In block-based estimation coders such as H.263 and H.264, transmission errors can desynchronize the coded information such that the data following an error becomes undecodable until the next synchronization code word appears. When inter-frame motion compensation is used (as employed in most current video standards), these transmission errors can continue to propagate into many of the following video frames, since inter-frame encoding uses information from other frames (such as the previous frame) to encode the current frame in an efficient, compressed fashion. Intra-frame encoding, on the other hand, uses only information within the frame itself to perform compression, making these transmission errors somewhat less of a concern.
While many techniques have been proposed to detect and conceal transmission errors, they do not address, for the most part, the problem of errors occurring within the “picture header” (PH) information at the beginning of each video frame.
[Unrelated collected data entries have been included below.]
-- ==== Sys2Proof/Machine/Store.lean ====
section
/-!
DEFINITION. The two memories the engine reaches (20_memory R60): the signal memory SIG (R61) and the workspace WS (R63),
over a scalar domain `F`. A memory is a list of (index, value) pairs in one canonical form: indices strictly rising, a
listed index holds the value, an unlisted index holds no value (log entry 4). The smallest unit is the spec's: a 64-bit
word of SIG, a component of a WS element (20_memory R65, R67).
-/

namespace Sys2Proof.Machine

/-- Sparse cells: what is listed holds a value, what is not listed holds none (00_scope R17). -/
abbrev Cells (F : Type) := List (Nat × F)

section Cells

variable {F : Type}

/-- The value at index `i`, if it holds one. -/
def cellGet : Cells F → Nat → Option F
  | [], _ => none
  | (j, v) :: rest, i => if i = j then some v else cellGet rest i

/-- Store `v` at index `i`, keeping the indices rising. -/
def cellSet : Cells F → Nat → F → Cells F
  | [], i, v => [(i, v)]
  | (j, u) :: rest, i, v =>
    if i < j then (i, v) :: (j, u) :: rest
    else if i = j then (i, v) :: rest
    else (j, u) :: cellSet rest i v

/-- The canonical form: indices strictly rising. -/
def cellsWf : Cells F → Bool
  | [] => true
  | (i, _) :: rest => rest.all (fun c => decide (i < c.1)) && cellsWf rest

/-- Every listed index is below `n`. -/
def cellsBelow (n : Nat) (c : Cells F) : Bool := c.all (fun x => decide (x.1 < n))

end Cells

/-- The signal memory and the two components of the workspace elements (20_memory R61, R63). -/
structure Store (F : Type) where
  sig : Cells F
  wsRe : Cells F
  wsIm : Cells F
deriving DecidableEq, Repr

section Access

variable {F : Type}

/-- Each memory is in canonical form. -/
def Store.wf (st : Store F) : Bool := cellsWf st.sig && cellsWf st.wsRe && cellsWf st.wsIm

/-- `MemRead(SIG:w, 1)` (20_memory R61): a word that holds no value raises UNINIT. -/
def sigRead (st : Store F) (w : Nat) : Except ModelFault F :=
  match cellGet st.sig w with
  | some v => .ok v
  | none => .error (.uninit .sig w)

/-- `MemWrite(SIG:w, 1, v)` (20_memory R61). -/
def sigWrite (st : Store F) (w : Nat) (v : F) : Store F := { st with sig := cellSet st.sig w v }

/-- `MemRead(WS:i, 1)` (20_memory R63): an element with a component that holds no value raises UNINIT. -/
def wsRead (st : Store F) (i : Nat) : Except ModelFault (Cx F) :=
  match cellGet st.wsRe i, cellGet st.wsIm i with
  | some re, some im => .ok ⟨re, im⟩
  | _, _ => .error (.uninit .ws i)

/-- `MemWrite(WS:i, 1, c)` (20_memory R63). -/
def wsWrite (st : Store F) (i : Nat) (c : Cx F) : Store F :=
  { st with wsRe := cellSet st.wsRe i c.re, wsIm := cellSet st.wsIm i c.im }

/-- `SigC(k)` of the buffer at word `base` (20_memory R62): real part first. -/
def sigCRead (st : Store F) (base k : Nat) : Except ModelFault (Cx F) := do
  let re ← sigRead st (base + 2 * k)
  let im ← sigRead st (base + 2 * k + 1)
  return ⟨re, im⟩

/-- `SigC(k) <- c` of the buffer at word `base` (20_memory R62): real part first. -/
def sigCWrite (st : Store F) (base k : Nat) (c : Cx F) : Store F :=
  sigWrite (sigWrite st (base + 2 * k) c.re) (base + 2 * k + 1) c.im

/-- Every component of the workspace holds no value (20_memory R64). -/
def clearWs (st : Store F) : Store F := { st with wsRe := [], wsIm := [] }

/-- Every listed index lies in its address space: SIG below `sigWords`, WS below `wsLen` (20_memory R61, R63). -/
def Store.within (sigWords wsLen : Nat) (st : Store F) : Bool :=
  cellsBelow sigWords st.sig && cellsBelow wsLen st.wsRe && cellsBelow wsLen st.wsIm

end Access

section Loops

variable {ε σ : Type}

/-- `for k in [start, start + count)`: ascending, ended by the first fault (00_scope R8). -/
def forRange (body : Nat → σ → Except ε σ) : (count start : Nat) → σ → Except ε σ
  | 0, _, s => .ok s
  | n + 1, k, s =>
    match body k s with
    | .ok s' => forRange body n (k + 1) s'
    | .error e => .error e

/-- A stage that a plan bit selects (30_encoding R93). -/
def stage (on : Bool) (f : σ → Except ε σ) (s : σ) : Except ε σ :=
  if on then f s else .ok s

end Loops

end Sys2Proof.Machine
end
The few arrangements that address the problems of errors in the picture header are not considered to be satisfactory for video communication. For example, one technique is to treat the problem as a total loss of frame, with the decoder applying a “frame loss” error concealment algorithm and merely repeating the previous frame. The result is obvious visual artifacts in following frames, particularly when the motion is large or there is a scene change in the corrupted frame.
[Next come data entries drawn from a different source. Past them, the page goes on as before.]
-- ==== Sys2Proof/Laws/Store.lean ====
section
/-!
SUPPORT. The laws of the two memories: a read after a write, what a write leaves alone, and that every memory operation
keeps the canonical form and the address spaces.
-/

namespace Sys2Proof.Machine

variable {F : Type}

section Cells

@[simp] theorem cellGet_nil (i : Nat) : cellGet ([] : Cells F) i = none := rfl

theorem cellGet_cellSet_same (c : Cells F) (i : Nat) (v : F) : cellGet (cellSet c i v) i = some v := by
  induction c with
  | nil => simp [cellSet, cellGet]
  | cons x rest ih =>
    obtain ⟨j, u⟩ := x
    unfold cellSet
    split
    · simp [cellGet]
    · split
      · simp [cellGet]
      · rename_i _ hne
        simp [cellGet, hne, ih]

theorem cellGet_cellSet_ne (c : Cells F) {i k : Nat} (v : F) (h : k ≠ i) :
    cellGet (cellSet c i v) k = cellGet c k := by
  induction c with
  | nil => simp [cellSet, cellGet, h]
  | cons x rest ih =>
    obtain ⟨j, u⟩ := x
    unfold cellSet
    split
    · simp [cellGet, h]
    · split
      · rename_i _ hij
        subst hij
        simp [cellGet, h]
      · simp only [cellGet, ih]

/-- The one law of reading after a write. -/
@[simp] theorem cellGet_cellSet (c : Cells F) (i k : Nat) (v : F) :
    cellGet (cellSet c i v) k = if k = i then some v else cellGet c k := by
  split
  · rename_i h
    rw [h, cellGet_cellSet_same]
  · rename_i h
    exact cellGet_cellSet_ne c v h

/-- The indices after a write are the old ones and the written one. -/
theorem mem_cellSet {c : Cells F} {i : Nat} {v : F} {x : Nat × F} (h : x ∈ cellSet c i v) : x ∈ c ∨ x.1 = i := by
  induction c with
  | nil =>
    simp [cellSet] at h
    exact .inr (by rw [h])
  | cons y rest ih =>
    obtain ⟨j, u⟩ := y
    unfold cellSet at h
    split at h
    · rcases List.mem_cons.mp h with h | h
      · exact .inr (by rw [h])
      · exact .inl h
    · split at h
      · rcases List.mem_cons.mp h with h | h
        · exact .inr (by rw [h])
        · exact .inl (List.mem_cons_of_mem _ h)
      · rcases List.mem_cons.mp h with h | h
        · exact .inl (by rw [h]; exact List.mem_cons_self)
        · rcases ih h with h | h
          · exact .inl (List.mem_cons_of_mem _ h)
          · exact .inr h

theorem cellsWf_cellSet {c : Cells F} (i : Nat) (v : F) (h : cellsWf c = true) : cellsWf (cellSet c i v) = true := by
  induction c with
  | nil => simp [cellSet, cellsWf]
  | cons x rest ih =>
    obtain ⟨j, u⟩ := x
    simp only [cellsWf, Bool.and_eq_true, List.all_eq_true, decide_eq_true_eq] at h
    unfold cellSet
    split
    · rename_i hij
      simp only [cellsWf, Bool.and_eq_true, List.all_eq_true, decide_eq_true_eq, List.mem_cons]
      refine ⟨?_, h⟩
      rintro x (rfl | hx)
      · exact hij
      · exact lt_trans hij (h.1 x hx)
    · split
      · rename_i _ hij
        subst hij
        simpa only [cellsWf, Bool.and_eq_true, List.all_eq_true, decide_eq_true_eq] using h
      · rename_i hlt hne
        simp only [cellsWf, Bool.and_eq_true, List.all_eq_true, decide_eq_true_eq]
        refine ⟨fun x hx => ?_, ih h.2⟩
        rcases mem_cellSet hx with hx | hx
        · exact h.1 x hx
        · omega

theorem cellsBelow_cellSet {c : Cells F} {n i : Nat} (v : F) (h : cellsBelow n c = true) (hi : i < n) :
    cellsBelow n (cellSet c i v) = true := by
  simp only [cellsBelow, List.all_eq_true, decide_eq_true_eq] at h ⊢
  intro x hx
  rcases mem_cellSet hx with hx | hx
  · exact h x hx
  · omega

theorem cellsBelow_mono {c : Cells F} {n m : Nat} (h : cellsBelow n c = true) (hnm : n ≤ m) :
    cellsBelow m c = true := by
  simp only [cellsBelow, List.all_eq_true, decide_eq_true_eq] at h ⊢
  exact fun x hx => lt_of_lt_of_le (h x hx) hnm

/-- The canonical form and the bound are about the indices alone. -/
theorem cellsWf_congr {c c' : Cells F} (h : c'.map Prod.fst = c.map Prod.fst) : cellsWf c' = cellsWf c := by
  induction c generalizing c' with
  | nil =>
    cases c' with
    | nil => rfl
    | cons y rest' => simp at h
  | cons x rest ih =>
    cases c' with
    | nil => simp at h
    | cons y rest' =>
      simp only [List.map_cons, List.cons.injEq] at h
      have all : ∀ l : Cells F, l.all (fun z => decide (x.1 < z.1)) = (l.map Prod.fst).all (fun j => decide (x.1 < j)) := by
        intro l
        rw [List.all_map]
        rfl
      rw [cellsWf, cellsWf, ih h.2, h.1, all, all, h.2]

theorem cellsBelow_congr {c c' : Cells F} {n : Nat} (h : c'.map Prod.fst = c.map Prod.fst) :
    cellsBelow n c' = cellsBelow n c := by
  have all : ∀ l : Cells F, cellsBelow n l = (l.map Prod.fst).all (fun j => decide (j < n)) := by
    intro l
    rw [List.all_map]
    rfl
  rw [all, all, h]

/-- What is at or above the bound holds no value. -/
theorem cellGet_none_of_below {c : Cells F} {n i : Nat} (h : cellsBelow n c = true) (hi : n ≤ i) :
    cellGet c i = none := by
  induction c with
  | nil => rfl
  | cons x rest ih =>
    obtain ⟨j, u⟩ := x
    simp only [cellsBelow, List.all_cons, Bool.and_eq_true, decide_eq_true_eq] at h
    have hne : i ≠ j := by omega
    simp only [cellGet, hne, if_false]
    exact ih h.2

end Cells

section Store

/-- What a successful read of a workspace element says. -/
theorem wsRead_ok_iff (st : Store F) (i : Nat) (c : Cx F) :
    wsRead st i = .ok c ↔ cellGet st.wsRe i = some c.re ∧ cellGet st.wsIm i = some c.im := by
  unfold wsRead
  constructor
  · intro h
    split at h
    · rename_i re im hr hi
      cases h
      exact ⟨hr, hi⟩
    · cases h
  · rintro ⟨hr, hi⟩
    simp [hr, hi]

theorem sigRead_ok_iff (st : Store F) (w : Nat) (v : F) : sigRead st w = .ok v ↔ cellGet st.sig w = some v := by
  unfold sigRead
  split <;> rename_i h <;> simp [h]

theorem sigCRead_ok_iff (st : Store F) (base k : Nat) (c : Cx F) :
    sigCRead st base k = .ok c ↔
      cellGet st.sig (base + 2 * k) = some c.re ∧ cellGet st.sig (base + 2 * k + 1) = some c.im := by
  unfold sigCRead sigRead
  cases h1 : cellGet st.sig (base + 2 * k) with
  | none => simp [bind, Except.bind]
  | some re =>
    cases h2 : cellGet st.sig (base + 2 * k + 1) with
    | none => simp [bind, Except.bind]
    | some im =>
      obtain ⟨cr, ci⟩ := c
      simp [bind, Except.bind, pure, Except.pure]

@[simp] theorem sigWrite_sig (st : Store F) (w : Nat) (v : F) : (sigWrite st w v).sig = cellSet st.sig w v := rfl
@[simp] theorem sigWrite_wsRe (st : Store F) (w : Nat) (v : F) : (sigWrite st w v).wsRe = st.wsRe := rfl
@[simp] theorem sigWrite_wsIm (st : Store F) (w : Nat) (v : F) : (sigWrite st w v).wsIm = st.wsIm := rfl
@[simp] theorem wsWrite_sig (st : Store F) (i : Nat) (c : Cx F) : (wsWrite st i c).sig = st.sig := rfl
@[simp] theorem wsWrite_wsRe (st : Store F) (i : Nat) (c : Cx F) : (wsWrite st i c).wsRe = cellSet st.wsRe i c.re := rfl
@[simp] theorem wsWrite_wsIm (st : Store F) (i : Nat) (c : Cx F) : (wsWrite st i c).wsIm = cellSet st.wsIm i c.im := rfl
@[simp] theorem sigCWrite_sig (st : Store F) (base k : Nat) (c : Cx F) :
    (sigCWrite st base k c).sig = cellSet (cellSet st.sig (base + 2 * k) c.re) (base + 2 * k + 1) c.im := rfl
@[simp] theorem sigCWrite_wsRe (st : Store F) (base k : Nat) (c : Cx F) : (sigCWrite st base k c).wsRe = st.wsRe := rfl
@[simp] theorem sigCWrite_wsIm (st : Store F) (base k : Nat) (c : Cx F) : (sigCWrite st base k c).wsIm = st.wsIm := rfl
@[simp] theorem clearWs_sig (st : Store F) : (clearWs st).sig = st.sig := rfl
@[simp] theorem clearWs_wsRe (st : Store F) : (clearWs st).wsRe = [] := rfl
@[simp] theorem clearWs_wsIm (st : Store F) : (clearWs st).wsIm = [] := rfl

/-- Reads of the workspace after a workspace write. -/
@[simp] theorem wsRead_wsWrite (st : Store F) (i k : Nat) (c : Cx F) :
    wsRead (wsWrite st i c) k = if k = i then .ok c else wsRead st k := by
  unfold wsRead
  simp only [wsWrite_wsRe, wsWrite_wsIm, cellGet_cellSet]
  by_cases h : k = i <;> simp [h]

@[simp] theorem wsRead_sigCWrite (st : Store F) (base k i : Nat) (c : Cx F) :
    wsRead (sigCWrite st base k c) i = wsRead st i := rfl

@[simp] theorem sigRead_wsWrite (st : Store F) (i w : Nat) (c : Cx F) : sigRead (wsWrite st i c) w = sigRead st w := rfl

@[simp] theorem sigCRead_wsWrite (st : Store F) (i base k : Nat) (c : Cx F) :
    sigCRead (wsWrite st i c) base k = sigCRead st base k := rfl

/-- Reads of the signal buffer after a write of a complex element. -/
@[simp] theorem sigCRead_sigCWrite (st : Store F) (base k j : Nat) (c : Cx F) :
    sigCRead (sigCWrite st base j c) base k = if k = j then .ok c else sigCRead st base k := by
  unfold sigCRead sigRead
  simp only [sigCWrite_sig, cellGet_cellSet]
  by_cases h : k = j
  · subst h
    simp [bind, Except.bind, pure, Except.pure]
  · have h1 : ¬ base + 2 * k = base + 2 * j + 1 := by omega
    have h4 : ¬ base + 2 * k + 1 = base + 2 * j := by omega
    simp [h, h1, h4]

theorem Store.wf_iff (st : Store F) :
    st.wf = true ↔ cellsWf st.sig = true ∧ cellsWf st.wsRe = true ∧ cellsWf st.wsIm = true := by
  simp [Store.wf, and_assoc]

theorem Store.within_iff (m n : Nat) (st : Store F) :
    st.within m n = true ↔ cellsBelow m st.sig = true ∧ cellsBelow n st.wsRe = true ∧ cellsBelow n st.wsIm = true := by
  simp [Store.within, and_assoc]

/-- Every memory operation keeps the canonical form. -/
theorem wf_sigWrite {st : Store F} (w : Nat) (v : F) (h : st.wf = true) : (sigWrite st w v).wf = true := by
  rw [Store.wf_iff] at *
  exact ⟨cellsWf_cellSet _ _ h.1, h.2⟩

theorem wf_wsWrite {st : Store F} (i : Nat) (c : Cx F) (h : st.wf = true) : (wsWrite st i c).wf = true := by
  rw [Store.wf_iff] at *
  exact ⟨h.1, cellsWf_cellSet _ _ h.2.1, cellsWf_cellSet _ _ h.2.2⟩

theorem wf_sigCWrite {st : Store F} (base k : Nat) (c : Cx F) (h : st.wf = true) : (sigCWrite st base k c).wf = true :=
  wf_sigWrite _ _ (wf_sigWrite _ _ h)

theorem wf_clearWs {st : Store F} (h : st.wf = true) : (clearWs st).wf = true := by
  rw [Store.wf_iff] at *
  exact ⟨h.1, rfl, rfl⟩

theorem wf_dataWrite {st : Store F} (dsp : Space) (o : Operands) (e : Nat) (c : Cx F) (h : st.wf = true) :
    (dataWrite dsp o st e c).wf = true := by
  cases dsp
  · exact wf_sigCWrite _ _ _ h
  · exact wf_wsWrite _ _ h

theorem within_sigWrite {st : Store F} {m n w : Nat} (v : F) (h : st.within m n = true) (hw : w < m) :
    (sigWrite st w v).within m n = true := by
  rw [Store.within_iff] at *
  exact ⟨cellsBelow_cellSet _ h.1 hw, h.2⟩

theorem within_wsWrite {st : Store F} {m n i : Nat} (c : Cx F) (h : st.within m n = true) (hi : i < n) :
    (wsWrite st i c).within m n = true := by
  rw [Store.within_iff] at *
  exact ⟨h.1, cellsBelow_cellSet _ h.2.1 hi, cellsBelow_cellSet _ h.2.2 hi⟩

theorem within_sigCWrite {st : Store F} {m n base k : Nat} (c : Cx F) (h : st.within m n = true)
    (hk : base + 2 * k + 1 < m) : (sigCWrite st base k c).within m n = true :=
  within_sigWrite _ (within_sigWrite _ h (by omega)) hk

theorem within_clearWs {st : Store F} {m n : Nat} (h : st.within m n = true) (n' : Nat) :
    (clearWs st).within m n' = true := by
  rw [Store.within_iff] at *
  exact ⟨h.1, rfl, rfl⟩

theorem dataRead_dataWrite_same (dsp : Space) (o : Operands) (st : Store F) (e : Nat) (c : Cx F) :
    dataRead dsp o (dataWrite dsp o st e c) e = .ok c := by
  cases dsp <;> simp [dataRead, dataWrite]

/-- With a stride of at least 1, distinct elements of the data operand do not meet (41_radix2_fft R143). -/
theorem dataIndex_ne {o : Operands} (hs : 1 ≤ o.stride) {e f : Nat} (h : e ≠ f) : o.dataIndex e ≠ o.dataIndex f := by
  unfold Operands.dataIndex
  intro he
  exact h (Nat.eq_of_mul_eq_mul_right hs (by omega))

theorem dataRead_dataWrite_ne {dsp : Space} {o : Operands} (hs : 1 ≤ o.stride) (st : Store F) {e f : Nat} (c : Cx F)
    (h : e ≠ f) : dataRead dsp o (dataWrite dsp o st f c) e = dataRead dsp o st e := by
  have hne := dataIndex_ne hs h
  cases dsp <;> simp [dataRead, dataWrite, hne]

end Store

end Sys2Proof.Machine
end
Another prior art technique is to have the decoder request retransmission of a frame that is received with a corrupted picture header. Obviously, in real-time video streaming this retransmission approach is not an acceptable solution. Additional protection can be incorporated in the original communication, for example by transmitting duplicate packets or embedding duplicate copies of the picture header information within other portions of the frame. These latter methods obviously decrease the bandwidth efficiency of the system.
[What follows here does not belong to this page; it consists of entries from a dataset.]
-- ==== Sys2Proof/Laws/Ops.lean ====
section
/-!
SUPPORT. What each shared operation can do, said once: a checked command, a committed body, an allocation, a decoded step.
-/

namespace Sys2Proof.Machine

/-- A checked command raises the first failed check or goes on. -/
theorem checked_cases (s : State) (error : Option Err) (go : Result) :
    (∃ e, error = some e ∧ checked s error go = .next (s.raise e)) ∨ (error = none ∧ checked s error go = go) := by
  cases error with
  | none => exact .inr ⟨rfl, rfl⟩
  | some e => exact .inl ⟨e, rfl, rfl⟩

@[simp] theorem checked_none (s : State) (go : Result) : checked s none go = go := rfl

@[simp] theorem checked_some (s : State) (e : Err) (go : Result) : checked s (some e) go = .next (s.raise e) := rfl

/-- A check list passes exactly when no check fails. -/
theorem firstError_none {l : List (Bool × Err)} : firstError l = none ↔ ∀ c ∈ l, c.1 = false := by
  induction l with
  | nil => simp [firstError]
  | cons c rest ih =>
    obtain ⟨b, e⟩ := c
    cases b <;> simp [firstError, ih]

@[simp] theorem firstError_nil : firstError [] = none := rfl

@[simp] theorem firstError_cons (b : Bool) (e : Err) (rest : List (Bool × Err)) :
    firstError ((b, e) :: rest) = if b then some e else firstError rest := rfl

/-- A committed body completes in the state made of its answer, or records its model fault. -/
theorem commit_cases {α : Type} (i : Instr) (s : State) (r : Except ModelFault α) (k : α → State) :
    (∃ a, r = .ok a ∧ commit i s r k = .next (k a).complete) ∨
    (∃ f, r = .error f ∧ commit i s r k = recordFault s (some (encode i)) f) := by
  cases r with
  | ok a => exact .inl ⟨a, rfl, rfl⟩
  | error f => exact .inr ⟨f, rfl, rfl⟩

@[simp] theorem commit_ok {α : Type} (i : Instr) (s : State) (a : α) (k : α → State) :
    commit i s (.ok a) k = .next (k a).complete := rfl

@[simp] theorem commit_error {α : Type} (i : Instr) (s : State) (f : ModelFault) (k : α → State) :
    commit i s (.error f) k = recordFault s (some (encode i)) f := rfl

/-- An allocation goes on with the workspace, or ends in OUT_OF_MEMORY. -/
theorem withAllocation_cases (s : State) (n : Nat) (go : State → Result) :
    (s.allocOk (wsLength n) = true ∧ withAllocation s n go = go (s.drawAlloc.allocate n)) ∨
    (s.allocOk (wsLength n) = false ∧
      withAllocation s n go = .next (s.drawAlloc.raise (.outOfMemory (wsLength n)))) := by
  unfold withAllocation
  cases s.allocOk (wsLength n) with
  | true => exact .inl ⟨rfl, rfl⟩
  | false => exact .inr ⟨rfl, rfl⟩

/-- Without nondeterminism an allocation succeeds exactly within the capacity (43_driver_workspace R201). -/
theorem allocOk_deterministic {s : State} (h : s.cfg.allocNondet = false) (len : Nat) :
    s.allocOk len = decide (len ≤ s.cfg.wsCapacity) := by
  simp [State.allocOk, h]

/-- An allocation that succeeds fits the capacity. -/
theorem allocOk_le {s : State} {len : Nat} (h : s.allocOk len = true) : len ≤ s.cfg.wsCapacity := by
  simp only [State.allocOk, Bool.and_eq_true, decide_eq_true_eq] at h
  exact h.1

/-- What a command that checks, runs a body on the memories and completes can answer as its next state. -/
theorem memoryCommand_next {i : Instr} {s t : State} {error : Option Err} {r : Except ModelFault (Store F64)}
    (h : checked s error (commit i s r fun m => { s with mem := m }) = .next t) :
    (∃ e, error = some e ∧ t = s.raise e) ∨ (error = none ∧ ∃ m, r = .ok m ∧ t = { s with mem := m }.complete) := by
  cases error with
  | some e => exact .inl ⟨e, rfl, by simpa using h.symm⟩
  | none =>
    cases r with
    | ok m => exact .inr ⟨rfl, m, rfl, by simpa using h.symm⟩
    | error f => cases h

/-- What a command that checks, allocates a workspace, runs a body and releases the workspace can answer as its next
state. -/
theorem driverCommand_next {i : Instr} {s t : State} {n : Nat} {error : Option Err}
    {body : Store F64 → Except ModelFault (Store F64)}
    (h : checked s error (withAllocation s n fun u => commit i u (body u.mem) fun m => { u with mem := m }.release) =
      .next t) :
    (∃ e, error = some e ∧ t = s.raise e) ∨
    (error = none ∧ s.allocOk (wsLength n) = false ∧ t = s.drawAlloc.raise (.outOfMemory (wsLength n))) ∨
    (error = none ∧ s.allocOk (wsLength n) = true ∧ ∃ m, body (s.drawAlloc.allocate n).mem = .ok m ∧
      t = ({ s.drawAlloc.allocate n with mem := m }.release).complete) := by
  cases error with
  | some e => exact .inl ⟨e, rfl, by simpa using h.symm⟩
  | none =>
    rcases withAllocation_cases s n (fun u => commit i u (body u.mem) fun m => { u with mem := m }.release) with
      ⟨ha, hw⟩ | ⟨ha, hw⟩
    · rw [checked_none, hw] at h
      cases hb : body (s.drawAlloc.allocate n).mem with
      | ok m =>
        rw [hb, commit_ok] at h
        exact .inr (.inr ⟨rfl, ha, m, rfl, by simpa using h.symm⟩)
      | error f =>
        rw [hb] at h
        cases h
    · rw [checked_none, hw] at h
      exact .inr (.inl ⟨rfl, ha, by simpa using h.symm⟩)

/-- What WSALLOC can answer. -/
theorem execWsalloc_next {s t : State} (h : execWsalloc s = .next t) :
    (∃ e, wsallocCheck s s.operands = some e ∧ t = s.raise e) ∨
    (wsallocCheck s s.operands = none ∧ s.allocOk (wsLength s.len.toNat) = false ∧
      t = s.drawAlloc.raise (.outOfMemory (wsLength s.len.toNat))) ∨
    (wsallocCheck s s.operands = none ∧ s.allocOk (wsLength s.len.toNat) = true ∧
      t = (s.drawAlloc.allocate s.len.toNat).complete) := by
  unfold execWsalloc at h
  cases hc : wsallocCheck s s.operands with
  | some e =>
    simp only [hc, checked_some] at h
    exact .inl ⟨e, rfl, by simpa using h.symm⟩
  | none =>
    simp only [hc, checked_none] at h
    rcases withAllocation_cases s s.operands.len (fun u => .next u.complete) with ⟨ha, hw⟩ | ⟨ha, hw⟩
    · rw [hw] at h
      exact .inr (.inr ⟨rfl, ha, (Host.Outcome.next.inj h).symm⟩)
    · rw [hw] at h
      exact .inr (.inl ⟨rfl, ha, (Host.Outcome.next.inj h).symm⟩)

/-- What a command leaves after a race with it, if it leaves a next state. -/
theorem settleRace_cases {s t : State} {r : Result} (h : settleRace s r = .next t) : ∃ u, r = .next u ∧
    (s.raced = false ∧ t = u ∨ s.raced = true ∧ t = { u.freeSig (s.runningBuffer.getD (0, 0)) with raced := false }) := by
  unfold settleRace at h
  cases hr : s.raced with
  | false =>
    rw [hr] at h
    exact ⟨t, by simpa using h, .inl ⟨rfl, rfl⟩⟩
  | true =>
    cases r with
    | next u =>
      simp only [hr, if_true, Host.Outcome.next.injEq] at h
      exact ⟨u, rfl, .inr ⟨rfl, h.symm⟩⟩
    | fault f => simp [hr] at h
    | refused q => simp [hr] at h

/-- The engine's step is idle, executes the decoded command, or raises ILLEGAL_CMD. -/
theorem engineStep_cases (s : State) :
    (s.running = none ∧ engineStep s = .next s) ∨
    (∃ w i, s.running = some w ∧ decode w = .ok i ∧ engineStep s = settleRace s (exec i s)) ∨
    (∃ w e, s.running = some w ∧ decode w = .error e ∧ engineStep s = .next (s.raise (.illegalCmd w))) := by
  unfold engineStep
  cases hr : s.running with
  | none => exact .inl ⟨rfl, rfl⟩
  | some w =>
    cases hd : decode w with
    | ok i => exact .inr (.inl ⟨w, i, rfl, hd, by simp [hd]⟩)
    | error e => exact .inr (.inr ⟨w, e, rfl, hd, by simp [hd]⟩)

end Sys2Proof.Machine
end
This Summary is provided to introduce a selection of concepts in a simplified form that are further described below in the Detailed Description. This Summary is not intended to identify key features or essential features of the claimed subject matter, nor is it intended to be used to limit the scope of the claimed subject matter.
In general, the invention discloses a method performed by a video decoder to conceal errors in a picture header of an H.263-encoded current frame including the steps of retrieving group-of-block (GOB) frame identification (GFID) information the current frame, comparing the GFID of the current frame to a GFID of a previous frame and if they are the same, then decoding the current frame with picture header information of the previous frame, otherwise altering a portion of the picture header information of the previous frame and decoding the current frame with the altered picture header information.
Other aspects, features and advantages of the present invention will become more fully apparent from the following detailed description, the appended claims, and the accompanying drawings in which like reference numerals identify similar or identical elements.
Reference herein to “one embodiment” or “an embodiment” means that a particular feature, structure, or characteristic described in connection with the embodiment can be included in at least one embodiment of the invention. The appearances of the phrase “in one embodiment” in various places in the specification are not necessarily all referring to the same embodiment, nor are separate or alternative embodiments necessarily mutually exclusive of other embodiments. The same applies to the term “implementation”.
It should be understood that the steps of the exemplary methods set forth herein are not necessarily required to be performed in the order described, and the order of the steps of such methods should be understood to be merely exemplary. Likewise, additional steps might be included in such methods, and certain steps might be omitted or combined, in methods consistent with various embodiments of the present invention.
Also for purposes of this description, the terms “couple”, “coupling”, “coupled”, “connect”, “connecting”, or “connected” refer to any manner known in the art or later developed in which energy is allowed to be transferred between two or more elements, and the interposition of one or more additional elements is contemplated, although not required. Conversely, the terms “directly coupled”, “directly connected”, etc., imply the absence of such additional elements. Signals and corresponding nodes or ports might be referred to by the same name and are interchangeable for purposes here. The term “or” should be interpreted as inclusive unless stated otherwise. Further, elements in a figure having subscripted reference numbers, (e.g., 1001, 1002, . . . 100K might be collectively referred to herein using the reference number 100.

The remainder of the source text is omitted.